BEGIN

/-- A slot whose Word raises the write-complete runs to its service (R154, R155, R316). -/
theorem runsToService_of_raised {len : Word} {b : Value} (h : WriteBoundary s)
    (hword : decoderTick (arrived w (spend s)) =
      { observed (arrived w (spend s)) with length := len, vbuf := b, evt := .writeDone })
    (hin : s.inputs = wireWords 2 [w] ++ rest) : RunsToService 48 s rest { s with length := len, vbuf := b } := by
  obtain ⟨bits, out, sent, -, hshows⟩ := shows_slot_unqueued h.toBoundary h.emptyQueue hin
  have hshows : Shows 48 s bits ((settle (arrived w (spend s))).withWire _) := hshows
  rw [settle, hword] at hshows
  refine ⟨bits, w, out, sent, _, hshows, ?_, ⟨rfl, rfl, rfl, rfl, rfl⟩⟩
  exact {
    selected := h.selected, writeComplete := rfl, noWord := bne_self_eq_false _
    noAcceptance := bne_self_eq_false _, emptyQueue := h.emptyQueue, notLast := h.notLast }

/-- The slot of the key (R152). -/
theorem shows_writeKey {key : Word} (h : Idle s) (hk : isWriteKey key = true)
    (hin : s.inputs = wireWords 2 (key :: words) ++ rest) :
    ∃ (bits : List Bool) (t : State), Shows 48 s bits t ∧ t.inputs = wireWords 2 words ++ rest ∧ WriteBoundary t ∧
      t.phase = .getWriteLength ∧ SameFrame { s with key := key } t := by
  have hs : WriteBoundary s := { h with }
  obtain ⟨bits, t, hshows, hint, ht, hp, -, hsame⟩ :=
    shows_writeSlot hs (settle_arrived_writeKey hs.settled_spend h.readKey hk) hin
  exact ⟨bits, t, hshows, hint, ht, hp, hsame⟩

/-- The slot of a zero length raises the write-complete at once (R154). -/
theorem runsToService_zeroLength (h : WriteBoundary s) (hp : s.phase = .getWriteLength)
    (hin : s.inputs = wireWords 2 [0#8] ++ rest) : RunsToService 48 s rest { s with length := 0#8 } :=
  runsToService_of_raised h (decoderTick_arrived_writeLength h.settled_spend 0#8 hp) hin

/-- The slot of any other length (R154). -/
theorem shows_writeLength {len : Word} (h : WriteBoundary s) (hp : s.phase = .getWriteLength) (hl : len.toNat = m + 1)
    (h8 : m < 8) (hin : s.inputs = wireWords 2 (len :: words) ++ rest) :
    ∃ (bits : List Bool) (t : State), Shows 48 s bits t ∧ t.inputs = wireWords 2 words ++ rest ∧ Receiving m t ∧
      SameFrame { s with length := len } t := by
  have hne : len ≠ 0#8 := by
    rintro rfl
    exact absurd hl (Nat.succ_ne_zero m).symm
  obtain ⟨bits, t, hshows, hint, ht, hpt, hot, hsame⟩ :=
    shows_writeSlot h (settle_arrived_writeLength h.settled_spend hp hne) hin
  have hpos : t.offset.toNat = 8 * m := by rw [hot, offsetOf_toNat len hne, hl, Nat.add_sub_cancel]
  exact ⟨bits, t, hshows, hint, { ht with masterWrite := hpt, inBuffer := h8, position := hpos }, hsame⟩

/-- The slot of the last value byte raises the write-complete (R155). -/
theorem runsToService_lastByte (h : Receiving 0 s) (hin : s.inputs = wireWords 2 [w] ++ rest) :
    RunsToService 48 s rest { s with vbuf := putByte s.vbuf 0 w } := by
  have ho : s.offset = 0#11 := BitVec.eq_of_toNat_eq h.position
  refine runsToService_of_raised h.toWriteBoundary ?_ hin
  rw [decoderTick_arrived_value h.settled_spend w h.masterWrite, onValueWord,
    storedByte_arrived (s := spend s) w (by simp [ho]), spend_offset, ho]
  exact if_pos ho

END
BEGIN

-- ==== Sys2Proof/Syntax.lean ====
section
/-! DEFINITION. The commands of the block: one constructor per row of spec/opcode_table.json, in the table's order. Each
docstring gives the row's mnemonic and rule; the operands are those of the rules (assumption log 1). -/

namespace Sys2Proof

END

◆ Prompt
Print, from the entries above, the line with "once (R154). -/", the line with "length (R154). -/" and all lines between them, exactly and with nothing else.

◆ Written solution
/-- The slot of a zero length raises the write-complete at once (R154). -/
theorem runsToService_zeroLength (h : WriteBoundary s) (hp : s.phase = .getWriteLength)
    (hin : s.inputs = wireWords 2 [0#8] ++ rest) : RunsToService 48 s rest { s with length := 0#8 } :=
  runsToService_of_raised h (decoderTick_arrived_writeLength h.settled_spend 0#8 hp) hin

/-- The slot of any other length (R154). -/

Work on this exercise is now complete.